Its flour mills are located in Strathalbyn and in Victoria, employing about 100 people, with benefits also rolling for regional growers who supply grain to the long-standing and locally-based operation.
Mark Laucke, managing director of Laucke Flour Mills, is the third-generation to take the reins, and is passionate about ensuring Laucke customers get the best possible product.
For Mark, that process begins right back at the soil where the wheat crops are grown, and also through his 30-year association with the Adelaide-based wheat breeders’ group, Australian Grain Technologies.
“We were the first commercial flour mill in Australia to be certified organic,” he says.
“And now we are working with local farmers who value sustainability to ensure ongoing food safety. We help our farmers use less chemicals so we can build the microbes in the soil and create sustainability of the farming land.”
Elevating the humble wheat grain to its rightful place as a vital sustainer of life in regional SA, Laucke has partnered with Primary Industries and Regions SA, Skala Bakery, Drakes Supermarkets and local farmers to produce Single Origin Flour products from Kangaroo Island and the Mallee region.
Milled from selected varieties of wheat, Laucke’s Grains of Provenance flours are used to create specialised baked products, as well as being sold to consumers for their own baking needs. The flours each have defining characteristics around flavour and baking performance.
“Kangaroo Island is a unique environment, with its fresh sea winds and pure water,” Mark says.
“The area produces a very pure product, but the grain production area is relatively small. The Mallee is a much bigger, more diverse region, and unique in its own way.”
The Mallee Flour has recently been included in the new Laucke Bake at Home Sourdough Kit, allowing consumers to bake their own professional quality sourdough bread at home.
The Single Origin Mallee Flour creates strong doughs that are capable of trapping gas under pressure and also provide volume.
“When I was a young man, there were two sorts of bakers,” Mark says. “There were those who did a long ferment, what we now call a sourdough, and there were far more who did a shorter ferment – which was anywhere between eight and 12 hours.”

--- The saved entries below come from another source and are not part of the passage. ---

/-- R90, R101: the fields of an instruction; a field that no operand uses is 0. -/
def encodeFields : Instr → Fields
  | .setvl rd rs => ⟨1, rd, rs, 0, 0, 0, 0, zeroExtra⟩
  | .setvli rd imm => ⟨1, rd, 0, 0, 0, 0, 1, immExtra imm⟩
  | .vsettype t => ⟨1, 0, 0, 0, 0, 0, 2, immExtra (tcode t)⟩
  | .vgetcfg rd => ⟨1, rd, 0, 0, 0, 0, 3, zeroExtra⟩
  | .vaddP16 vd vs1 vs2 => ⟨2, vd, vs1, vs2, 0, 1, 0, zeroExtra⟩
  | .vaddP28 vd vs1 vs2 => ⟨2, vd, vs1, vs2, 0, 2, 0, zeroExtra⟩
  | .vaddP14 vd vs1 vs2 => ⟨2, vd, vs1, vs2, 0, 0, 0, zeroExtra⟩
  | .vsubP16 vd vs1 vs2 => ⟨2, vd, vs1, vs2, 0, 1, 1, zeroExtra⟩
  | .vsubP28 vd vs1 vs2 => ⟨2, vd, vs1, vs2, 0, 2, 1, zeroExtra⟩
  | .vnegP16 vd vs => ⟨2, vd, vs, 0, 0, 1, 2, zeroExtra⟩
  | .vmulP16 vd vs1 vs2 => ⟨2, vd, vs1, vs2, 0, 1, 3, zeroExtra⟩
  | .vwmulP16 vd1 vd2 vs1 vs2 => ⟨2, vd1, vs1, vs2, 0, 1, 4, regExtra vd2⟩
  | .vdivP16 vd vs1 vs2 => ⟨3, vd, vs1, vs2, 0, 1, 0, zeroExtra⟩
  | .vmodP16 vd vs1 vs2 => ⟨3, vd, vs1, vs2, 0, 1, 1, zeroExtra⟩
  | .vaddVxP16 vd vs rs => ⟨4, vd, vs, rs, 0, 1, 0, zeroExtra⟩
  | .vaddViP16 vd vs imm => ⟨4, vd, vs, 0, 0, 1, 1, immExtra imm⟩
  | .vmulVxP16 vd vs rs => ⟨4, vd, vs, rs, 0, 1, 2, zeroExtra⟩
  | .vmulViP16 vd vs imm => ⟨4, vd, vs, 0, 0, 1, 3, immExtra imm⟩
  | .vredsumP16 rd vs => ⟨5, rd, vs, 0, 0, 1, 0, zeroExtra⟩
  | .vredmaxP16 rd vs => ⟨5, rd, vs, 0, 0, 1, 1, zeroExtra⟩
  | .vredminP16 rd vs => ⟨5, rd, vs, 0, 0, 1, 2, zeroExtra⟩
  | .vdotP16 rd vs1 vs2 => ⟨5, rd, vs1, vs2, 0, 1, 3, zeroExtra⟩
  | .vmseqP16 md vs1 vs2 => ⟨6, md, vs1, vs2, 0, 1, 0, zeroExtra⟩
  | .vmsneP16 md vs1 vs2 => ⟨6, md, vs1, vs2, 0, 1, 1, zeroExtra⟩
  | .vmsltP16 md vs1 vs2 => ⟨6, md, vs1, vs2, 0, 1, 2, zeroExtra⟩
  | .vmsleP16 md vs1 vs2 => ⟨6, md, vs1, vs2, 0, 1, 3, zeroExtra⟩
  | .vmsgtP16 md vs1 vs2 => ⟨6, md, vs1, vs2, 0, 1, 4, zeroExtra⟩
  | .vmsgeP16 md vs1 vs2 => ⟨7, md, vs1, vs2, 0, 1, 0, zeroExtra⟩
  | .vfaddF16 vd vs1 vs2 => ⟨8, vd, vs1, vs2, 0, 1, 0, zeroExtra⟩
  | .vfaddF28 vd vs1 vs2 => ⟨8, vd, vs1, vs2, 0, 2, 0, zeroExtra⟩
  | .vfsubF16 vd vs1 vs2 => ⟨8, vd, vs1, vs2, 0, 1, 1, zeroExtra⟩
  | .vfsubF28 vd vs1 vs2 => ⟨8, vd, vs1, vs2, 0, 2, 1, zeroExtra⟩
  | .vfmulF16 vd vs1 vs2 => ⟨8, vd, vs1, vs2, 0, 1, 2, zeroExtra⟩
  | .vfmulF28 vd vs1 vs2 => ⟨8, vd, vs1, vs2, 0, 2, 2, zeroExtra⟩
  | .vfdivF16 vd vs1 vs2 => ⟨8, vd, vs1, vs2, 0, 1, 3, zeroExtra⟩
  | .vfdivF28 vd vs1 vs2 => ⟨8, vd, vs1, vs2, 0, 2, 3, zeroExtra⟩
  | .vfmaddF16 vd vs1 vs2 vs3 => ⟨9, vd, vs1, vs2, 0, 1, 0, regExtra vs3⟩
  | .vfmsubF16 vd vs1 vs2 vs3 => ⟨9, vd, vs1, vs2, 0, 1, 1, regExtra vs3⟩
  | .vfnmaddF16 vd vs1 vs2 vs3 => ⟨9, vd, vs1, vs2, 0, 1, 2, regExtra vs3⟩
  | .vfsqrtF16 vd vs => ⟨10, vd, vs, 0, 0, 1, 0, zeroExtra⟩
  | .vfrcpF16 vd vs => ⟨10, vd, vs, 0, 0, 1, 1, zeroExtra⟩
  | .vfrsqrtF16 vd vs => ⟨10, vd, vs, 0, 0, 1, 2, zeroExtra⟩
  | .vfminF16 vd vs1 vs2 => ⟨10, vd, vs1, vs2, 0, 1, 3, zeroExtra⟩
  | .vfmaxF16 vd vs1 vs2 => ⟨10, vd, vs1, vs2, 0, 1, 4, zeroExtra⟩
  | .vfabsF16 vd vs => ⟨11, vd, vs, 0, 0, 1, 0, zeroExtra⟩
  | .vfnegF16 vd vs => ⟨11, vd, vs, 0, 0, 1, 1, zeroExtra⟩
  | .vreluP16 vd vs => ⟨12, vd, vs, 0, 0, 1, 0, zeroExtra⟩
  | .vreluF16 vd vs => ⟨12, vd, vs, 0, 0, 1, 1, zeroExtra⟩
  | .vlreluP16 vd vs imm => ⟨12, vd, vs, 0, 0, 1, 2, immExtra imm⟩
  | .vsigmoidF16 vd vs => ⟨12, vd, vs, 0, 0, 1, 3, zeroExtra⟩
  | .vtanhF16 vd vs => ⟨12, vd, vs, 0, 0, 1, 4, zeroExtra⟩
  | .vexpF16 vd vs => ⟨13, vd, vs, 0, 0, 1, 0, zeroExtra⟩
  | .vredsumF16 rd vs => ⟨13, rd, vs, 0, 0, 1, 1, zeroExtra⟩
  | .vfdivVxF16 vd vs rs => ⟨8, vd, vs, rs, 0, 1, 4, zeroExtra⟩
  | .vquant5P16 vd vs imm => ⟨14, vd, vs, 0, 0, 1, 0, immExtra imm⟩
  | .vdequant5F16 vd vs imm => ⟨14, vd, vs, 0, 0, 1, 1, immExtra imm⟩
  | .vquant25P16 vd vs imm => ⟨14, vd, vs, 0, 0, 1, 2, immExtra imm⟩
  | .vmaxpool2P16 vd vs => ⟨15, vd, vs, 0, 0, 1, 0, zeroExtra⟩
  | .vavgpool2P16 vd vs => ⟨15, vd, vs, 0, 0, 1, 1, zeroExtra⟩
  | .vgavgpoolP16 rd vs => ⟨15, rd, vs, 0, 0, 1, 2, zeroExtra⟩
  | .vmatvecP16 vd base vs => ⟨16, vd, base, vs, 0, 1, 0, zeroExtra⟩
  | .vouterP16 base vs1 vs2 => ⟨16, base, vs1, vs2, 0, 1, 1, zeroExtra⟩
  | .vmmcrossP16 vd vs imm => ⟨16, vd, vs, 0, 0, 1, 2, immExtra imm⟩
  | .vldP16 vd rs => ⟨17, vd, rs, 0, 0, 1, 0, zeroExtra⟩
  | .vldP28 vd rs => ⟨17, vd, rs, 0, 0, 2, 0, zeroExtra⟩
  | .vldF16 vd rs => ⟨17, vd, rs, 0, 0, 1, 1, zeroExtra⟩
  | .vstP16 vs rd => ⟨17, vs, rd, 0, 0, 1, 2, zeroExtra⟩
  | .vstP28 vs rd => ⟨17, vs, rd, 0, 0, 2, 2, zeroExtra⟩
  | .vstF16 vs rd => ⟨17, vs, rd, 0, 0, 1, 3, zeroExtra⟩
  | .vldsP16 vd rs rt => ⟨18, vd, rs, rt, 0, 1, 0, zeroExtra⟩
  | .vstsP16 vs rd rt => ⟨18, vs, rd, rt, 0, 1, 1, zeroExtra⟩
  | .vldiP16 vd rs vi => ⟨18, vd, rs, vi, 0, 1, 2, zeroExtra⟩
  | .vstiP16 vs rd vi => ⟨18, vs, rd, vi, 0, 1, 3, zeroExtra⟩
  | .vlseg2P16 vd rs => ⟨19, vd, rs, 0, 0, 1, 0, zeroExtra⟩
  | .vlseg3P16 vd rs => ⟨19, vd, rs, 0, 0, 1, 1, zeroExtra⟩
  | .vlseg4P16 vd rs => ⟨19, vd, rs, 0, 0, 1, 2, zeroExtra⟩
  | .vsseg2P16 vs rd => ⟨19, vs, rd, 0, 0, 1, 3, zeroExtra⟩
  | .vaddP16M vd vs1 vs2 vm => ⟨2, vd, vs1, vs2, vm + 1, 1, 0, zeroExtra⟩
  | .vldP16M vd rs vm => ⟨17, vd, rs, 0, vm + 1, 1, 0, zeroExtra⟩
  | .vstP16M vs rd vm => ⟨17, vs, rd, 0, vm + 1, 1, 2, zeroExtra⟩
  | .vmpopc rd ma => ⟨20, rd, ma, 0, 0, 0, 0, zeroExtra⟩
  | .vmffs rd ma => ⟨20, rd, ma, 0, 0, 0, 1, zeroExtra⟩
  | .vmand md ma mb => ⟨20, md, ma, mb, 0, 0, 2, zeroExtra⟩
  | .vmor md ma mb => ⟨20, md, ma, mb, 0, 0, 3, zeroExtra⟩
  | .vmxor md ma mb => ⟨20, md, ma, mb, 0, 0, 4, zeroExtra⟩
  | .vmnot md ma => ⟨21, md, ma, 0, 0, 0, 0, zeroExtra⟩
  | .vpermP16 vd vs vi => ⟨22, vd, vs, vi, 0, 1, 0, zeroExtra⟩
  | .vrevP16 vd vs => ⟨22, vd, vs, 0, 0, 1, 1, zeroExtra⟩
  | .vrotP16 vd vs imm => ⟨22, vd, vs, 0, 0, 1, 2, immExtra imm⟩
  | .vzipP16 vd1 vd2 vs1 vs2 => ⟨22, vd1, vs1, vs2, 0, 1, 3, regExtra vd2⟩
  | .vunzipP16 vd1 vd2 vs1 vs2 => ⟨22, vd1, vs1, vs2, 0, 1, 4, regExtra vd2⟩
  | .vbroadcastP16 vd rs => ⟨23, vd, rs, 0, 0, 1, 0, zeroExtra⟩
  | .vextractP16 rd vs imm => ⟨23, rd, vs, 0, 0, 1, 1, immExtra imm⟩
  | .vinsertP16 vd rs imm => ⟨23, vd, rs, 0, 0, 1, 2, immExtra imm⟩

/-- R80, R101: the word of an instruction. -/
def encode (i : Instr) : InstrWord := (encodeFields i).toWord

/-! ## The opcode table's numbering of a word

The table writes a word as 24 positions, 23 first, one per pent. A number `w` of `nbits` bits gives every
position `nbits / 24` bits (at least one), position 0 the least significant: with 24 bits the bit of a position
is its pent's code, 0 or 1; with 72 bits every code has three bits. DESIGN CHOICE (log entry 11). -/

/-- The code at position `k` of the table's word `w`. -/
def tableCode (nbits w k : Nat) : Nat :=
  let d := max 1 (nbits / 24)
  w % 2 ^ nbits / 2 ^ (k * d) % 2 ^ d

/-- The instruction word that the table's number `w` stands for. -/
def tableWord (nbits w : Nat) : InstrWord := tabulate 24 fun k => Pent.ofCode (tableCode nbits w k)

/-- Every position holds the code of a pent. -/
def tableWordOk (nbits w : Nat) : Bool := (List.range 24).all fun k => decide (tableCode nbits w k < 5)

“These days, with the push for cheaper items in the supermarket, the ingredients are not dissimilar, but the methodology is much different.”
Mark explains that to reduce the costs of production of mass-produced sourdough, the fermentation period is often only around 40 minutes.
While it is enough time to allow some gas into the bread, it creates distinct disadvantages such as lack of flavour and the loss of that crispy crust.
“There are also many health benefits in allowing sufficient time for the fermentative microorganisms to partly digest the constituents of the flour. This makes it easier for humans to digest and provides more available nutrition with less glycaemic response,” Mark says.
“There is also a wide range of beneficial outcomes as a result of the healthy complement of gut microbiota.
“If you ask me, the best bread you could eat is a wholemeal sourdough, and with a glass of wine to accompany it, I think we would all be pretty happy.”